Abstract

Simultaneous administration of sodium nitrite (NaNO2) and ascorbic acid (AsA) induces weak oxidative DNA damage in forestomach epithelium and enhances forestomach carcinogenesis in F344 rats. To investigate the mutagenicity of the combination of NaNO2 and AsA, we conducted reverse mutation assays in E. coli WP2uvrA/pKM101 and cytogenetic assays in cultured Chinese hamster lung CHL/IU cells without a metabolic activation system. When WP2uvrA/pKM101 was preincubated with a combination of 78.1-5000 μg/plate NaNO2 and 5 mg/plate AsA in standard buffer (pH 7.4), the number of revertants slightly increased compared to treatment with NaNO2 alone. Performing the same experiment using pH 6.0 buffer, in which the buffer decreased to about pH 4.9 due to the acidity of AsA, demonstrated that the number of revertants markedly increased.
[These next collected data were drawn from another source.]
/-- Every channel of R211 ends in a clamp, here of a finite value. -/
theorem yuv2rgb_between {y cb cr : F64} (hy : Between F64.zero kVmax y) (hcb : Between F64.zero kVmax cb)
    (hcr : Between F64.zero kVmax cr) : PixelBetween (yuv2rgb .binary64 y cb cr) where
  r := by
    refine (hy.add ((hcr.sub (Between.self ?_) ?_ ?_).mul_left ?_ ?_ ?_ ?_) ?_ ?_).clamp ?_ ?_ ?_ <;> decide +kernel
  g := by
    refine ((hy.sub ((hcb.sub (Between.self ?_) ?_ ?_).mul_left ?_ ?_ ?_ ?_) ?_ ?_).sub
      ((hcr.sub (Between.self ?_) ?_ ?_).mul_left ?_ ?_ ?_ ?_) ?_ ?_).clamp ?_ ?_ ?_ <;> decide +kernel
  b := by
    refine (hy.add ((hcb.sub (Between.self ?_) ?_ ?_).mul_left ?_ ?_ ?_ ?_) ?_ ?_).clamp ?_ ?_ ?_ <;> decide +kernel

theorem quantise_between {q : PixelQuant} {c : RGB} (h : PixelBetween c) : PixelBetween (quantise .binary64 q c) := by
  cases q with
  | none => exact h
  | roundToByte => exact ⟨roundToInteger_byte h.r, roundToInteger_byte h.g, roundToInteger_byte h.b⟩

/-! ## The tones of the segment table (44_modulator R192, R193) -/

/-- Luma rises in every component (45 R210). -/
theorem lumaOf_between {r g b : F64} (hr : Between F64.zero kVmax r) (hg : Between F64.zero kVmax g) (hb : Between F64.zero kVmax b) :
    Between (lumaOf .binary64 F64.zero F64.zero F64.zero) (lumaOf .binary64 kVmax kVmax kVmax) (lumaOf .binary64 r g b) := by
  refine (Between.self ?_).add ((((hr.mul_left ?_ ?_ ?_ ?_).add (hg.mul_left ?_ ?_ ?_ ?_) ?_ ?_).add
    (hb.mul_left ?_ ?_ ?_ ?_) ?_ ?_).div_right ?_ ?_ ?_ ?_) ?_ ?_ <;> decide +kernel

/-- Cb falls in red and green and rises in blue. -/
theorem cbOf_between {r g b : F64} (hr : Between F64.zero kVmax r) (hg : Between F64.zero kVmax g) (hb : Between F64.zero kVmax b) :
    Between (cbOf .binary64 kVmax kVmax F64.zero) (cbOf .binary64 F64.zero F64.zero kVmax) (cbOf .binary64 r g b) := by
  refine (Between.self ?_).add ((((hr.mul_left_neg ?_ ?_ ?_ ?_).sub (hg.mul_left ?_ ?_ ?_ ?_) ?_ ?_).add
    (hb.mul_left ?_ ?_ ?_ ?_) ?_ ?_).div_right ?_ ?_ ?_ ?_) ?_ ?_ <;> decide +kernel

/-- Cr rises in red and falls in green and blue. -/
theorem crOf_between {r g b : F64} (hr : Between F64.zero kVmax r) (hg : Between F64.zero kVmax g) (hb : Between F64.zero kVmax b) :
    Between (crOf .binary64 F64.zero kVmax kVmax) (crOf .binary64 kVmax F64.zero F64.zero) (crOf .binary64 r g b) := by
  refine (Between.self ?_).add ((((hr.mul_left ?_ ?_ ?_ ?_).sub (hg.mul_left ?_ ?_ ?_ ?_) ?_ ?_).sub
    (hb.mul_left ?_ ?_ ?_ ?_) ?_ ?_).div_right ?_ ?_ ?_ ?_) ?_ ?_ <;> decide +kernel

/-- The frequencies for which the phase accumulator's laws hold (Laws/Wave.lean). -/
abbrev ToneBetween (f : F64) : Prop := Between (decimal 1000 0) (decimal 2400 0) f

/-- VAL2FREQ of a value of [0, 255] lies in 1500..2300 Hz, inside the range of the tones. -/
theorem val2freq_tone {v : F64} (hv : Between F64.zero kVmax v) : ToneBetween (val2freq .binary64 v) := by
  have hfreq : Between (val2freq .binary64 F64.zero) (val2freq .binary64 kVmax) (val2freq .binary64 v) := by
    refine (Between.self ?_).add (hv.mul_right ?_ ?_ ?_ ?_) ?_ ?_ <;> decide +kernel
  refine hfreq.mono ?_ ?_ ?_ ?_ <;> decide +kernel

/-- A raster pixel with its components in 0..255 (10_state R36). -/
def pixelOk (p : Pixel) : Bool := decide (p.r ≤ 255) && decide (p.g ≤ 255) && decide (p.b ≤ 255)

/-- `pixelOk` is the check of `rasterWf` on each pixel, which holds for every one that a raster in canonical form reads as. -/
theorem rasterWf_read {raster : Cells (Cells Pixel)} {x y : Nat} {p : Pixel} (hw : rasterWf raster = true)
    (hread : readRaster raster x y = .ok p) : pixelOk p = true := by
  obtain ⟨-, -, rfl⟩ := readRaster_ok_iff.mp hread
  have hrow : cellsWf blackPixel width pixelOk 0 (cellsGet [] raster y) = true := by
    rcases cellsGet_ok raster y hw with h | h
    · rw [h]; rfl
    · exact h
  rcases cellsGet_ok (cellsGet [] raster y) x hrow with h | h
  · rw [h]; rfl
  · exact h

theorem pixelTones {p : Pixel} (hp : pixelOk p = true) (line : Nat) :
    ToneBetween (lumaFreq .binary64 p) ∧ ToneBetween (chromaFreq .binary64 line p) := by
  simp only [pixelOk, Bool.and_eq_true, decide_eq_true_eq] at hp
  obtain ⟨⟨hr, hg⟩, hb⟩ := hp
  have hy := lumaOf_between (ofNat_byte hr) (ofNat_byte hg) (ofNat_byte hb)
  have hcb := cbOf_between (ofNat_byte hr) (ofNat_byte hg) (ofNat_byte hb)
  have hcr := crOf_between (ofNat_byte hr) (ofNat_byte hg) (ofNat_byte hb)
  refine ⟨val2freq_tone (hy.mono isFinite_zero isFinite_kVmax ?_ ?_), ?_⟩
  · decide +kernel
  · decide +kernel
  · unfold chromaFreq
    split
    · exact val2freq_tone (hcr.mono isFinite_zero isFinite_kVmax (by decide +kernel) (by decide +kernel))
    · exact val2freq_tone (hcb.mono isFinite_zero isFinite_kVmax (by decide +kernel) (by decide +kernel))

/-- The fixed tones of R192. -/
theorem fixedTones : ToneBetween fLeader ∧ ToneBetween fSync ∧ ToneBetween fPorch ∧ ToneBetween fSep ∧ ToneBetween fPorchUv := by
  have hends : (decimal 1000 0).isFinite = true ∧ (decimal 2400 0).isFinite = true := by decide +kernel
  refine ⟨?_, ?_, ?_, ?_, ?_⟩ <;> exact between_of_within hends.1 hends.2 (by decide +kernel)

/-- Every row of the segment table over a raster of bytes has a frequency between 1000 and 2400 Hz. -/
theorem segmentFreq_tone {raster : Cells (Cells Pixel)} (hw : rasterWf raster = true) {g : Segment} {f : F64}
    (h : segmentFreq .binary64 raster g = .ok f) : ToneBetween f := by
  obtain ⟨hleader, hsync, hporch, hsep, hporchUv⟩ := fixedTones
  cases g with
  | leader1 | leader2 => cases h; exact hleader
  | headerBreak | headerStart | sync => cases h; exact hsync
  | porch => cases h; exact hporch
  | sep => cases h; exact hsep
  | porchUv => cases h; exact hporchUv
  | yScan line x =>
    cases hread : readRaster raster x line with
    | error e => simp [segmentFreq, bind, Except.bind, hread] at h
    | ok p =>
      simp only [segmentFreq, bind, Except.bind, hread, Except.ok.injEq] at h
      exact h ▸ (pixelTones (rasterWf_read hw hread) line).1
  | uvScan line x =>
    cases hread : readRaster raster x line with
    | error e => simp [segmentFreq, bind, Except.bind, hread] at h
    | ok p =>
      simp only [segmentFreq, bind, Except.bind, hread, Except.ok.injEq] at h
      exact h ▸ (pixelTones (rasterWf_read hw hread) line).2

/-! ## The oscillator's sample (43_phase_accumulator R175) -/

theorem sine_between (source : SineSource) (v : F64) : Between (neg F64.one) F64.one (sine source v) := by
  unfold sine
  split
  next h => exact unit_between h
  next => exact unit_between (by decide +kernel)

/-- The product of two values of [-1, 1] lies there too. -/
theorem mul_unit_between {a b : F64} (ha : Between (neg F64.one) F64.one a) (hb : Between (neg F64.one) F64.one b) :
    Between (neg F64.one) F64.one (F64.mul a b) := by
  have h1 := ha.lo_le
  have h2 := ha.le_hi
  have h3 := hb.lo_le
  have h4 := hb.le_hi
  rw [units_neg] at h1 h3
  obtain ⟨hfin, hlo, hhi⟩ := mul_between ha.finite hb.finite isFinite_neg_one isFinite_one
    (by rw [units_neg, ← units_one]; nlinarith) (by rw [← units_one]; nlinarith)
  exact ⟨isFinite_neg_one, isFinite_one, hfin, hlo, hhi⟩

theorem oscSample_unit {cfg : Config} (h : configOk cfg = true) (phase : F64) :
    within (neg F64.one) F64.one (oscSample cfg phase) = true := by
  unfold oscSample
  rw [configOk_num h]
  exact (mul_unit_between (configOk_amp h) (sine_between cfg.sine phase)).within

end Sys2Proof.Proofs
end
Additional experiments showed that the mutagenicity of NaNO2 itself markedly increased at pH 5.0-5.5. These results suggest that the enhancement of the mutagenic activity of NaNO2 in pH 6.0 buffer is likely due to a pH-lowering effect of AsA. In the cytogenetic assays, no substantial increase in chromosomally aberrant cells was observed in cultures treated with NaNO2 or AsA alone for 3 h, but combined treatment with 5 mg/mL NaNO2 and 1.5-2.5 mg/mL AsA significantly increased chromosome aberrations. We concluded that simultaneous treatment with NaNO2 and AsA at high doses induced mutagenic or clastogenic damage to bacterial and mammalian cells and that such genotoxic damage probably contributed to forestomach carcinogenesis in rats treated with combined NaNO2 and AsA.